**EXERCISE DESCRIPTION**
Reproduce word for word the lines between those holding "g'.stage = .decode" and "(lat d + 7 < c → g' = g) ∧", inclusive, and nothing else from the data below.
============================================================
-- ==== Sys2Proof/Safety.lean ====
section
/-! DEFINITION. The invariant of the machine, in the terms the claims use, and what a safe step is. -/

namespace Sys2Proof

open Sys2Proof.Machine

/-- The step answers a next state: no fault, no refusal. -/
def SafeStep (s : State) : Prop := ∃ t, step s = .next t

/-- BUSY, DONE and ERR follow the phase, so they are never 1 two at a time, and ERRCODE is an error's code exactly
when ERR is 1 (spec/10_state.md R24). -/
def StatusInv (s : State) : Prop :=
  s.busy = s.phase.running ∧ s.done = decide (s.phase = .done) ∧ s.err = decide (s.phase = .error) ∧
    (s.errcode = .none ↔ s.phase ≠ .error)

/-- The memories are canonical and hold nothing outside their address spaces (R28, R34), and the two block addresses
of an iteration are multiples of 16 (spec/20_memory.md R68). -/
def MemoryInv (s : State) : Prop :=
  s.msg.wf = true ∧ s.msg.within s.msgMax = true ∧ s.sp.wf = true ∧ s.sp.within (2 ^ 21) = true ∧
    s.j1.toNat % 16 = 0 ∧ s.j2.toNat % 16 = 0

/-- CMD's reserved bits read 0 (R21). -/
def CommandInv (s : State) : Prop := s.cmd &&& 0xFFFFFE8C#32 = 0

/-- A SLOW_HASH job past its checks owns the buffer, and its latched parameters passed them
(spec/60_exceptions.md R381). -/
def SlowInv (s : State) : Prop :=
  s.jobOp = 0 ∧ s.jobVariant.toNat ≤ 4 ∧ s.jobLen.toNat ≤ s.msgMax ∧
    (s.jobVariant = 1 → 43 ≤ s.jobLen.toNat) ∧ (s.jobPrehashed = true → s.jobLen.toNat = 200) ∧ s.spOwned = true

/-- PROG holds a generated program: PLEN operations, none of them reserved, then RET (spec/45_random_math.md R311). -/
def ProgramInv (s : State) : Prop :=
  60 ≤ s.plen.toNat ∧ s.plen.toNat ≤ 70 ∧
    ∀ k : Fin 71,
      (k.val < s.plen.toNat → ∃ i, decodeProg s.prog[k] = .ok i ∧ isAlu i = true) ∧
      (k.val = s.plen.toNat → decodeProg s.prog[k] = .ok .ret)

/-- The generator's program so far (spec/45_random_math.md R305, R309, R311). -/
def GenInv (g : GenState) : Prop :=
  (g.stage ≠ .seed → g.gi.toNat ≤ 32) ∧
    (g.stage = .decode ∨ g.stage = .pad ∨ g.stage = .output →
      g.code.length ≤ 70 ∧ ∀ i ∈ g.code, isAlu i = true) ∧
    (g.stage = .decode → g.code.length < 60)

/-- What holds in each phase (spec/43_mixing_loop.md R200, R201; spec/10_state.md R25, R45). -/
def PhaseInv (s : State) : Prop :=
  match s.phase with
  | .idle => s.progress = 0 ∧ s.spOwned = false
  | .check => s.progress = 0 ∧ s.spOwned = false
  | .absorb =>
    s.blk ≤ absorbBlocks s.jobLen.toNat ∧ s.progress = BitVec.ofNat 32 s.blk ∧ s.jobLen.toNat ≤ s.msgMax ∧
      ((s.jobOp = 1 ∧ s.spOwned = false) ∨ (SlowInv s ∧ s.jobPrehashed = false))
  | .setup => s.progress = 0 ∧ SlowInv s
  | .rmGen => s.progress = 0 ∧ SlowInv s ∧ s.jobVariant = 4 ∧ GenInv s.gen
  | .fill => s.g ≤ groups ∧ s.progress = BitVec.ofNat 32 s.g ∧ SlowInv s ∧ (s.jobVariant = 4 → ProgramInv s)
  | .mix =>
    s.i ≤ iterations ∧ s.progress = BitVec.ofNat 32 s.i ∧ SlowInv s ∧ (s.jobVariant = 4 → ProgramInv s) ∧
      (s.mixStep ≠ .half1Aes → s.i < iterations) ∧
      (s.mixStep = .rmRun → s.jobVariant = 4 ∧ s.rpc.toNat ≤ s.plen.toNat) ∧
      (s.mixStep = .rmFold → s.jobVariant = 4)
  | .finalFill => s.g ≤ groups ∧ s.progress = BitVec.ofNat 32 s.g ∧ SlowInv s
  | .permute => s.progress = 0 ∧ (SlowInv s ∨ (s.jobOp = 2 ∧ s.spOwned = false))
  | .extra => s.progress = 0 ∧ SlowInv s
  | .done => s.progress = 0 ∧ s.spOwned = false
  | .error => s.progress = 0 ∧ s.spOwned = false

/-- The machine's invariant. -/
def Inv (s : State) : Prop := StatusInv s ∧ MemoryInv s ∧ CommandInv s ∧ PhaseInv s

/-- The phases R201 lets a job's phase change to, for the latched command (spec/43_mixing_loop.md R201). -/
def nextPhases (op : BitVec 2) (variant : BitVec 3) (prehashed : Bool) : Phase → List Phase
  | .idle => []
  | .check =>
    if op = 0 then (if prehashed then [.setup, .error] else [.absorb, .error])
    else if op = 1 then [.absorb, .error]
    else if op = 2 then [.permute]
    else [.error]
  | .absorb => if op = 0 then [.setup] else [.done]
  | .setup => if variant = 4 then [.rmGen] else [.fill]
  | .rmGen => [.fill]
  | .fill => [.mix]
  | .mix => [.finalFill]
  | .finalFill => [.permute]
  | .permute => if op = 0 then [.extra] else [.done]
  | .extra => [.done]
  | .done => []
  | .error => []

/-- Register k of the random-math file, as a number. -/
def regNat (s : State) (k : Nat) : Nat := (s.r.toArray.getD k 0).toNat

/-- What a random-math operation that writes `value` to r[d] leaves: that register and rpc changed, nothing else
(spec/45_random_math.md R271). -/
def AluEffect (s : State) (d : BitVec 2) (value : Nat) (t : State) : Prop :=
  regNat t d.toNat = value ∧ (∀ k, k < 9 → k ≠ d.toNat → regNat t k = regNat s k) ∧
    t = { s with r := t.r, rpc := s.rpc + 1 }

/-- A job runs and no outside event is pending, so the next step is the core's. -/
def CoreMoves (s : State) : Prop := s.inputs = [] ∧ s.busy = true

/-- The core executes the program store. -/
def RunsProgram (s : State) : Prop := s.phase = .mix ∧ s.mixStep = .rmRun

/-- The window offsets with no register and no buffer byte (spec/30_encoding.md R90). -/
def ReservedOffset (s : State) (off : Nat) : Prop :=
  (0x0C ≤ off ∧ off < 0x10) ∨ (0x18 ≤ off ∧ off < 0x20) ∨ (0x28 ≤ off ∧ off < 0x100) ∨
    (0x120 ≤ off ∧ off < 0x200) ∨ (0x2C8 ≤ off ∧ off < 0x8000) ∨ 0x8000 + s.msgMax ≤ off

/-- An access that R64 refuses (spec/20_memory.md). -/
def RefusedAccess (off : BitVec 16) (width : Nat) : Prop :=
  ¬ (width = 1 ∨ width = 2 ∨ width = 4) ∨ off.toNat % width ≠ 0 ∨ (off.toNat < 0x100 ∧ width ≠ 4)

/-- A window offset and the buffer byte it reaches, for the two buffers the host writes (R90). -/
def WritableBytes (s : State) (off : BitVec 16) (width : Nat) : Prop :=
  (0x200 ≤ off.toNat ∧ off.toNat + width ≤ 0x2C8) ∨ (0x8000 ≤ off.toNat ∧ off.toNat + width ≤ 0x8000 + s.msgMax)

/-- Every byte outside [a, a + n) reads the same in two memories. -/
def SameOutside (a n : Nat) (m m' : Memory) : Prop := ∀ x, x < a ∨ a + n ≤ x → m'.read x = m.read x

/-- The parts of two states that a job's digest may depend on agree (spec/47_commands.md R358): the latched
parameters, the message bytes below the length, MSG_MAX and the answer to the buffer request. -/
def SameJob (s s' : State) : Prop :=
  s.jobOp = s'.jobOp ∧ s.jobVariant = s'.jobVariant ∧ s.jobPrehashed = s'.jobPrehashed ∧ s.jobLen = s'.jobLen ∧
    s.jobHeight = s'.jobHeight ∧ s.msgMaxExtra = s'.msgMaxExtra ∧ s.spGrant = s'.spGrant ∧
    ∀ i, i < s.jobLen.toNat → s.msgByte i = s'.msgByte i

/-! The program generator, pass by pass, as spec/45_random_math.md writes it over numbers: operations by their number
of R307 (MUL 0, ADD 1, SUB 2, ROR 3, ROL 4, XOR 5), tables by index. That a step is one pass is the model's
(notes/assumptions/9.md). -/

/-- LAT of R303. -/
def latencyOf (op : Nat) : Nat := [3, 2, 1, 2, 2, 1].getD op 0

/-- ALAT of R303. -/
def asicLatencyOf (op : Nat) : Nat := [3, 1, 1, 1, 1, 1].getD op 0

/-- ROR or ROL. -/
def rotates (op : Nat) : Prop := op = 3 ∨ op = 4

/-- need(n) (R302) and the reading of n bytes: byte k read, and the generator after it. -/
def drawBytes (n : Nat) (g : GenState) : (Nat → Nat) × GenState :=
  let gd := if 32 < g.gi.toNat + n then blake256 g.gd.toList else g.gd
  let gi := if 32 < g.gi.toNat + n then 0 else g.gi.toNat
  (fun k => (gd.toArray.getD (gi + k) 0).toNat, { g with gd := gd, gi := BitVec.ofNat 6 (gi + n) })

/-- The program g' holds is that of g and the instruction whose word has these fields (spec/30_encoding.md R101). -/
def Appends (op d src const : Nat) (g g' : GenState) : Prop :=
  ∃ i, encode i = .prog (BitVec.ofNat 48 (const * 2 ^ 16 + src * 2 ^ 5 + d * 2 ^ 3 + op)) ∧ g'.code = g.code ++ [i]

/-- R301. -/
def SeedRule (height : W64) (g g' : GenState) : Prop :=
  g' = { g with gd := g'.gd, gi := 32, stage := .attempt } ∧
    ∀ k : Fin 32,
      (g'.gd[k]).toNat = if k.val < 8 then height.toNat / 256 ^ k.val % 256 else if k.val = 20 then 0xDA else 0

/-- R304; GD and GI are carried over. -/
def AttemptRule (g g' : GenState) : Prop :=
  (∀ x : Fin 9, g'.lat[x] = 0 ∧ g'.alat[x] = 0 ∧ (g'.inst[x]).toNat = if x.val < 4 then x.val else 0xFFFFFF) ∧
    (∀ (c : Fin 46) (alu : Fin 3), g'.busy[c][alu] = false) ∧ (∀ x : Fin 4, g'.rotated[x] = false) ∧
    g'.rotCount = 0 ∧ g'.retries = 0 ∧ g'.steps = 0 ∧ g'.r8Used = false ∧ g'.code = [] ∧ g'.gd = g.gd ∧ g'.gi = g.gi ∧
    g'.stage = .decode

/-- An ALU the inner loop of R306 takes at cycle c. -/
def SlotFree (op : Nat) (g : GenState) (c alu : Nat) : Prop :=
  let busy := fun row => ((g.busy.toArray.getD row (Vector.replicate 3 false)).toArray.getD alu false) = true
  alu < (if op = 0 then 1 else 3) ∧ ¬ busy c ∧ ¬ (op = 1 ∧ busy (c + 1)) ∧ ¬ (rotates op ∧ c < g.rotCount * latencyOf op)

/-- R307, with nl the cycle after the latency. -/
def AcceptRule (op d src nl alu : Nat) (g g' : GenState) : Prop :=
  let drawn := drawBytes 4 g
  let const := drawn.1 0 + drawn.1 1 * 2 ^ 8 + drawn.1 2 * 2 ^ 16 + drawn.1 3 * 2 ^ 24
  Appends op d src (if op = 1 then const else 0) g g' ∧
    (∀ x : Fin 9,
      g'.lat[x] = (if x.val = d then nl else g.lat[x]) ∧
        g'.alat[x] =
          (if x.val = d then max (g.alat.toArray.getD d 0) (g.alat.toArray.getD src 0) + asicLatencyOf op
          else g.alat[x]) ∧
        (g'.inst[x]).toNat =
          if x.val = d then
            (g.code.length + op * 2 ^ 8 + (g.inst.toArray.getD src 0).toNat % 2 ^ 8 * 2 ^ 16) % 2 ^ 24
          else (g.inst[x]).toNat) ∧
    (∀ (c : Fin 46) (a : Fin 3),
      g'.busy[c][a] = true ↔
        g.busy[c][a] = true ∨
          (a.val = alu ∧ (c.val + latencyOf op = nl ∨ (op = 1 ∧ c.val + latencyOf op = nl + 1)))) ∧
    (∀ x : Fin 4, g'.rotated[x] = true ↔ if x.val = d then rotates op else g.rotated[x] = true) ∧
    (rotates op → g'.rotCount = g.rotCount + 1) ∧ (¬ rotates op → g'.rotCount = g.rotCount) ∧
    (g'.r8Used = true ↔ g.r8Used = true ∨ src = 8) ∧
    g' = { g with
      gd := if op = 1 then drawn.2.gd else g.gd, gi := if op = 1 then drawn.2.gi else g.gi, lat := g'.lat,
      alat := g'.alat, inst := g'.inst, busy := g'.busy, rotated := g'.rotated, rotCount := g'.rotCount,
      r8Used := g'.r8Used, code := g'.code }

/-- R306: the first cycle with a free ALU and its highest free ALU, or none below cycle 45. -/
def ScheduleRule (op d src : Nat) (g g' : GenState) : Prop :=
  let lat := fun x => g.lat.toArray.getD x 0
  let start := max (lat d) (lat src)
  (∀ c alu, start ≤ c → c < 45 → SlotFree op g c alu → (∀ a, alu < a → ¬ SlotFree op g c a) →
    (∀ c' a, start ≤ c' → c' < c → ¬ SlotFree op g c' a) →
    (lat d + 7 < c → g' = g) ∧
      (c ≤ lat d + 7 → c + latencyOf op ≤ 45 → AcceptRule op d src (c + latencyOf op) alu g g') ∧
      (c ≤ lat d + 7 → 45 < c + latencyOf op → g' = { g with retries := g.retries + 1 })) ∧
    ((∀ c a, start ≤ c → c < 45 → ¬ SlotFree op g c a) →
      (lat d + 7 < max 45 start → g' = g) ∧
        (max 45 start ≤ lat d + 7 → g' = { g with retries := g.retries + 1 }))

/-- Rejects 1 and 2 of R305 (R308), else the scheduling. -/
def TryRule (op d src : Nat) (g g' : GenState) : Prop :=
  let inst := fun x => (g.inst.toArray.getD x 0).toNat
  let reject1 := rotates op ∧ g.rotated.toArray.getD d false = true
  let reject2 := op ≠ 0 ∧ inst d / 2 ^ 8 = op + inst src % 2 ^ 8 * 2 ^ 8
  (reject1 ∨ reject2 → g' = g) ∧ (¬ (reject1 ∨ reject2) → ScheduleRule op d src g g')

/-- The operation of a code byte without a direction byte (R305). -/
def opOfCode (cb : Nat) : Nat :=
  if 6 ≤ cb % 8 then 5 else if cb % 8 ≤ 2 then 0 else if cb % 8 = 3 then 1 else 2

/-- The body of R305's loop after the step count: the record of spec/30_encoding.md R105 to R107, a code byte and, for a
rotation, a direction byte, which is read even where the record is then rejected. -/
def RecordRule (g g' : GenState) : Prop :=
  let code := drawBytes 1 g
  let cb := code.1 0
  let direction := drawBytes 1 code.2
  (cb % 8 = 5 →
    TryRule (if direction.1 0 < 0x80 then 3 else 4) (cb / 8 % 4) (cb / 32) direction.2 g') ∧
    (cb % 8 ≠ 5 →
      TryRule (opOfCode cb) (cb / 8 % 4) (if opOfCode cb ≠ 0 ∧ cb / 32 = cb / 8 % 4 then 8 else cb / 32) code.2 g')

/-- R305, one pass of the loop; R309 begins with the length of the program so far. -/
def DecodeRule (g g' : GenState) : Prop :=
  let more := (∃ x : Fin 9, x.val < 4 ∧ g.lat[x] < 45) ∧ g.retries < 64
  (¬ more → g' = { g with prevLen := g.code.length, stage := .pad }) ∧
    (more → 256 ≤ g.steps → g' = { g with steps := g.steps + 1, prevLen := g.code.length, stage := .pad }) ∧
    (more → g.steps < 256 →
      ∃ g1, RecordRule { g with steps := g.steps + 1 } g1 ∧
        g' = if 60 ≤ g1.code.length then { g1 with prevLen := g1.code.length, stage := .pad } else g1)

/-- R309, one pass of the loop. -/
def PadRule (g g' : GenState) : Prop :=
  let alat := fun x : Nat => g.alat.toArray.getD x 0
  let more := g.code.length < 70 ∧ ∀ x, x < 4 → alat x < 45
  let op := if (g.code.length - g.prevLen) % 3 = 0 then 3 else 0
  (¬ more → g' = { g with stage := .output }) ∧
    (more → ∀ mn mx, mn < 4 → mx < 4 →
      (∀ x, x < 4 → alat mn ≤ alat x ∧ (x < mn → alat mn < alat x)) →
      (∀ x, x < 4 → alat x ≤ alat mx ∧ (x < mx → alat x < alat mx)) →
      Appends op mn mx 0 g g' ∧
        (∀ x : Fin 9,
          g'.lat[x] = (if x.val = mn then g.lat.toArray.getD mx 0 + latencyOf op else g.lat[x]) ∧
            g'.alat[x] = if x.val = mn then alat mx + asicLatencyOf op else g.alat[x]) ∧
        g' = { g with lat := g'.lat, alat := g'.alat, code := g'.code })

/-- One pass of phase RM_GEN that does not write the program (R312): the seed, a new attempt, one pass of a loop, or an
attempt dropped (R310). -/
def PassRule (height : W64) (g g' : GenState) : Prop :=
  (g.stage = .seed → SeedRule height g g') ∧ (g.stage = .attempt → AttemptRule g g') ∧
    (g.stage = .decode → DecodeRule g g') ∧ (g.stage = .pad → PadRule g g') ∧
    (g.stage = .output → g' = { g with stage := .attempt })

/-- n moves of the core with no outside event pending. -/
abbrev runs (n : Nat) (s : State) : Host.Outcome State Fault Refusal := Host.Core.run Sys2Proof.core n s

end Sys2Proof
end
============================================================
**WRITTEN ANSWER**
    g'.stage = .decode

/-- An ALU the inner loop of R306 takes at cycle c. -/
def SlotFree (op : Nat) (g : GenState) (c alu : Nat) : Prop :=
  let busy := fun row => ((g.busy.toArray.getD row (Vector.replicate 3 false)).toArray.getD alu false) = true
  alu < (if op = 0 then 1 else 3) ∧ ¬ busy c ∧ ¬ (op = 1 ∧ busy (c + 1)) ∧ ¬ (rotates op ∧ c < g.rotCount * latencyOf op)

/-- R307, with nl the cycle after the latency. -/
def AcceptRule (op d src nl alu : Nat) (g g' : GenState) : Prop :=
  let drawn := drawBytes 4 g
  let const := drawn.1 0 + drawn.1 1 * 2 ^ 8 + drawn.1 2 * 2 ^ 16 + drawn.1 3 * 2 ^ 24
  Appends op d src (if op = 1 then const else 0) g g' ∧
    (∀ x : Fin 9,
      g'.lat[x] = (if x.val = d then nl else g.lat[x]) ∧
        g'.alat[x] =
          (if x.val = d then max (g.alat.toArray.getD d 0) (g.alat.toArray.getD src 0) + asicLatencyOf op
          else g.alat[x]) ∧
        (g'.inst[x]).toNat =
          if x.val = d then
            (g.code.length + op * 2 ^ 8 + (g.inst.toArray.getD src 0).toNat % 2 ^ 8 * 2 ^ 16) % 2 ^ 24
          else (g.inst[x]).toNat) ∧
    (∀ (c : Fin 46) (a : Fin 3),
      g'.busy[c][a] = true ↔
        g.busy[c][a] = true ∨
          (a.val = alu ∧ (c.val + latencyOf op = nl ∨ (op = 1 ∧ c.val + latencyOf op = nl + 1)))) ∧
    (∀ x : Fin 4, g'.rotated[x] = true ↔ if x.val = d then rotates op else g.rotated[x] = true) ∧
    (rotates op → g'.rotCount = g.rotCount + 1) ∧ (¬ rotates op → g'.rotCount = g.rotCount) ∧
    (g'.r8Used = true ↔ g.r8Used = true ∨ src = 8) ∧
    g' = { g with
      gd := if op = 1 then drawn.2.gd else g.gd, gi := if op = 1 then drawn.2.gi else g.gi, lat := g'.lat,
      alat := g'.alat, inst := g'.inst, busy := g'.busy, rotated := g'.rotated, rotCount := g'.rotCount,
      r8Used := g'.r8Used, code := g'.code }

/-- R306: the first cycle with a free ALU and its highest free ALU, or none below cycle 45. -/
def ScheduleRule (op d src : Nat) (g g' : GenState) : Prop :=
  let lat := fun x => g.lat.toArray.getD x 0
  let start := max (lat d) (lat src)
  (∀ c alu, start ≤ c → c < 45 → SlotFree op g c alu → (∀ a, alu < a → ¬ SlotFree op g c a) →
    (∀ c' a, start ≤ c' → c' < c → ¬ SlotFree op g c' a) →
    (lat d + 7 < c → g' = g) ∧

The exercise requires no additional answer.